Formal modeling, performance estimation, and model checking of wireless sensor network algorithms in Real-Time Maude

摘要

The purpose of this paper is to show how the rewriting-logic-based Real-Time Maude language and tool can be used to formally model, simulate, and model check advanced wireless sensor network (WSN) algorithms. This is done by first proposing some general techniques for modeling and analyzing WSN algorithms, and then by showing how these techniques have been applied to the modeling, performance estimation, and model checking of the state-of-the-art optimal geographical density control (OGDC) density control algorithm. Wireless sensor networks in general, and the OGDC algorithm in particular, pose many challenges to their formal specification and analysis, including novel communication forms, spatial entities, time-dependent and probabilistic features, and the need to analyze both correctness and performance.
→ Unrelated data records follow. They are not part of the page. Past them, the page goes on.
-- ==== Sys2Proof/Machine/Tensor.lean ====
section
/-! DEFINITION. The T column (R229 to R243): the slice's configuration and B buffer, MMA and GMMA with their chunks, the
load pipes, the gang's join, and the accumulator instructions. -/

namespace Sys2Proof.Machine

/-! ## Numbers of the T column (R86, R106) -/

/-- Is a float pattern subnormal? -/
def isSubnormal (f : Fmt) (x : Nat) : Bool :=
  match floatSpec f with
  | some s => x != s.absent && fld x s.p (s.w - 1 - s.p) == 0 && fld x 0 s.p != 0
  | none => false

/-- Reads an operand: a subnormal one as zero, with no flag (R86). -/
def tRead (f : Fmt) (x : Nat) : Num := if isSubnormal f x then .zero (fld x (fmtWidth f - 1) 1 == 1) else readElem f x

/-- Writes a result: one that would be subnormal as +0, with INX (R86); it would be when its rounded pattern is (log entry 35). -/
def tWrite (f : Fmt) (sat : Bool) (x : Num) : Nat × Nat :=
  let (b, fl) := writeElem f false sat x
  if isSubnormal f b then (0, fl ||| flagINX) else (b, fl)

/-- One element after one chunk (R106, R233): `l` lists the eight pairs of operands. -/
def chunkElem (f : Fmt) (old : BitVec 32 × Nat) (l : List (Num × Num)) : Option ((BitVec 32 × Nat) × Nat) :=
  let ps := (l.filter (fun p => !p.1.isAbsent && !p.2.isAbsent)).map (fun p => numMul p.1 p.2)
  if ps.isEmpty then none
  else
    let af := if f = .i8 then Fmt.i32 else .f32
    let (sum, g) := numSum (ps.map (·.1))
    let v : Num := if old.2 = 0 then .zero false else tRead af old.1.toNat
    let (r, h) := numAdd v sum
    let (b, i) := tWrite af false r
    let m := old.2 + ps.length
    some ((BitVec.ofNat 32 b, min 65535 m),
      ps.foldl (fun x p => x ||| p.2) 0 ||| g ||| h ||| i ||| flagIf (decide (65535 < m)) flagCNT)

/-- The clk of a chunk, which is the bits of an element and the bytes of a row segment as well: 8 or 16 (R230). -/
def chunkClk (f : Fmt) : Nat := fmtWidth f

/-- The cells that chunk c changes and its flags: `seg` holds the 32 row segments, `rows` the rows of B. Every signalling NaN
among the operands sets INV (R81). -/
def chunkCells (f : Fmt) (a : Acc) (c : Nat) (seg : List Byte) (rows : List (Nat × Nat)) :
    List (Nat × (BitVec 32 × Nat)) × Nat :=
  let w := fmtWidth f
  let wb := w / 8
  let bs : List (List Num) := (List.range 8).map (fun kk =>
    let r := mapGetD rows (8 * c + kk) 0
    (List.range 64).map (fun j => tRead f (r / 2 ^ (w * j) % 2 ^ w)))
  (List.range 32).foldl
    (fun acc i =>
      let row := (seg.drop (i * chunkClk f)).take (chunkClk f)
      let xs := (List.range 8).map (fun kk => tRead f (leNat ((row.drop (kk * wb)).take wb)))
      let acc := (acc.1, acc.2 ||| sigFlags xs)
      if xs.all Num.isAbsent then acc
      else
        (List.range 64).foldl
          (fun (acc : List (Nat × (BitVec 32 × Nat)) × Nat) j =>
            match chunkElem f (a.at i j) (xs.zip (bs.map (fun b => b.getD j .absent))) with
            | some (x, g) => (acc.1 ++ [(64 * i + j, x)], acc.2 ||| g)
            | none => acc) acc) ([], sigFlags bs.flatten)

/-! ## Footprints, checks and locks (R57, R235, R266, R280) -/

/-- The parts of ranges of virtual addresses that lie in this core's weight SRAM and scratchpad now. No TLB is used, and nothing
changes. -/
def State.footprint (s : State) (l : List (Nat × Nat)) : List CPiece :=
  match s.me.ctx with
  | none => []
  | some x =>
    l.flatMap (fun r => (pagesOf r.1 r.2).filterMap (fun p =>
      match s.walk x p with
      | .error _ => none
      | .ok (leaf, size) =>
        let phys := leaf / 2 ^ 16 * 2 ^ 16 + p % size
        if s.isOwn s.hand.core phys && decide (offKind s.hand.core (offOf phys) ≤ 1) then
          some ⟨phys, some p, min (r.1 + r.2) ((p / 65536 + 1) * 65536) - p, fld leaf 4 1 == 1, fld leaf 2 2⟩
        else none))

/-- Steps 1 to 5 of R57 over ranges of a tensor operand, each step over all of them, and the resolution of REL: the
virtual addresses, or the trap. -/
def State.tensorReach (s : State) (cap : GVal) (g : GReg) (x align : Nat) (l : List (Nat × Nat)) : Except Trap (List Nat) :=
  let t (cause a : Nat) : Trap := ⟨cause, a, capInfo 4 g, 0, false⟩
  match l.findSome? (fun r => (capCheck cap r.1 r.2 0 [pR, pENGINE] false).map (fun c => (c, r.1))) with
  | some (cause, a) => .error (t cause (if cause = causeBOUNDS then a else x))
  | none =>
    if x % 8 ≠ 0 ∨ align % 8 ≠ 0 then .error (t causeALIGN x)
    else
      l.foldl (fun acc r =>
        match acc with
        | .error e => .error e
        | .ok vs =>
          match s.relResolve cap r.1 with
          | some va => .ok (vs ++ [va])
          | none => .error (t causePERM r.1)) (.ok [])

/-- A footprint met by the range-lock table and by armed lines (R248, R266, R280). -/
def State.footTrap (s : State) (fp : List CPiece) : Option Trap := (s.lockTrap false fp).orElse (fun _ => s.armedTrap fp)

/-- The lowest free entry of the range-lock table. -/
def Core.freeLock (k : Core) : Option Nat := (List.range 16).find? (fun i => (mapGet k.locks i).isNone)

/-- A hull grown over local parts. -/
def hullOver (h : Option (Nat × Nat)) (ps : List CPiece) : Option (Nat × Nat) :=
  ps.foldl (fun h p =>
    let lo := offOf p.phys
    match h with
    | none => some (lo, lo + p.len)
    | some (a, b) => some (min a lo, max b (lo + p.len))) h

/-- The range-lock entry of a tensor instruction: the one it has, else the lowest free one. -/
def Core.tensorLock (k : Core) (serial : Nat) : Option Nat :=
  ((k.locks.find? (fun p => p.2.owner == LockOwner.tensor serial)).map (·.1)).orElse (fun _ => k.freeLock)

/-- The entry of the instruction in hand holds a footprint, which an empty one keeps free for it. -/
def State.lockFoot (s : State) (fp : List CPiece) : State :=
  s.modMe (fun k =>
    match k.tensorLock s.ent.serial with
    | some i => { k with locks := mapPut k.locks i ⟨.tensor s.ent.serial, hullOver none fp, none⟩ }
    | none => k)

/-- A footprint takes an entry, and the armed lines it has passed are cleared. -/
def State.holdFoot (s : State) (fp : List CPiece) : State :=
  if fp.isEmpty then s else (fp.foldl (fun s p => s.disarm (keyOf p.phys) p.len) s).lockFoot fp

/-! ## Configuration (R231) -/

/-- Issues a T instruction of fixed latency. -/
def State.tIssue (s : State) (lat : Nat) (wrs : List Wr) : State := (s.issue colT lat 1 0 wrs).modMe (fun k => k.occupy 8 lat)

/-- MCFG (R231). -/
def execMcfg (_f : VFn) (ga gb : GReg) (s : State) : Res :=
  s.guarded colT (fun s =>
    let a := (s.me.rgv ga).toNat
    let b := (s.me.rgv gb).toNat
    let kk := fld a 0 11
    let astr := sext 32 (fld b 0 32)
    let bstr := sext 32 (fld b 32 32)
    if kk = 0 ∨ kk > 1024 ∨ kk % 8 ≠ 0 then s.trap causeFORMAT 0 4
    else if astr % 8 ≠ 0 ∨ bstr % 8 ≠ 0 then s.trap causeFORMAT 0 5
    else s.tIssue 1 [.slice kk (fld a 11 1 == 1) astr bstr])

/-- MZERO (R242). -/
def execMzero (f : VFn) (ak : AReg) (s : State) : Res := s.guarded colT (fun s => s.tIssue 1 [.accPut ak ⟨f.fmt, []⟩])

/-! ## MLDB (R232) -/

/-- The rows of B in memory. -/
def bRows (x kk : Nat) (bstr : Int) (f : Fmt) : List (Nat × Nat) :=
  (List.range kk).map (fun (i : Nat) => (wrap 64 ((x : Int) + (i : Int) * bstr), 8 * fmtWidth f))

/-- The bytes of an F8Z tensor's offset table (R95). -/
def tableBytes (kk : Nat) : Nat := (4 * kk + 7) / 8 * 8

/-- MLDB (R232): the checks; its load pipe then reads 128 bytes in each clk. -/
def execMldb (f : VFn) (m : MemOp) (s : State) : Res :=
  let sl := s.me.slice
  let beats := (sl.kcfg * 8 * fmtWidth f.fmt + 127) / 128
  s.guarded colT (fun s =>
    let e := s.ent
    let cap := s.me.rg m.g
    let x := s.me.memAddr m 128
    if sl.kcfg = 0 then s.trap causeFORMAT 0 (1 + fmtCode f.fmt * 256)
    else if sl.kcfg > 512 ∧ fmtWidth f.fmt = 16 then s.trap causeFORMAT 0 (1 + fmtCode f.fmt * 256)
    else if sl.bz ∧ f.fmt ≠ .f8 then s.trap causeFORMAT 0 (1 + fmtCode f.fmt * 256)
    else
      let l := if sl.bz then [(x, tableBytes sl.kcfg)] else bRows x sl.kcfg sl.bstr f.fmt
      match s.tensorReach cap m.g x (if sl.bz then 0 else wrap 64 sl.bstr) l with
      | .error t => s.raise t
      | .ok vs =>
        let fp := s.footprint (vs.zip (l.map (·.2)))
        match s.footTrap fp with
        | some t => s.raise t
        | none =>
          if !fp.isEmpty && s.me.freeLock.isNone then s.requeue colT
          else
            let post := s.me.postInc m 128
            let n := if sl.bz then 1 else beats
            let o : TensorOp := ⟨e.serial, e.pc, false, true, f.fmt, 0, s.me.vcc, 0, n, 0, 0, 0,
              if sl.bz then [x] else vs, sl.kcfg, sl.bz, [], [], 0,
              e.head.set, m.g, cap, e.block, none, none⟩
            let s := s.holdFoot fp
            s.modMe (fun k =>
              let k := (k.slotInc s.clk e.head.set).occupy colT (4 + n)
              let k := post.foldl (fun k w => k.landAt e.serial 1 w) k
              { k with tops := k.tops ++ [o] })) (4 + beats)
We focus on Monte Carlo simulations to evaluate the performance of OGDC. Extensive simulations with up to 800 sensor nodes, and comparison with the ns-2 simulations of OGDC, indicate that Real-Time Maude simulations provide fairly accurate performance estimates of WSN algorithms. As a consequence, simulating the high-level Real-Time Maude model of a WSN algorithm eliminates the need for implementing it on a simulation tool to get a faithful estimate of its performance, while providing much greater flexibility in defining the appropriate simulation scenario; in addition, Real-Time Maude model checking can search for "corner case" bugs and evaluate best-case and worst-case performance. Some of the techniques presented in this paper are also used in an ongoing analysis effort of another state-of-the-art WSN algorithm.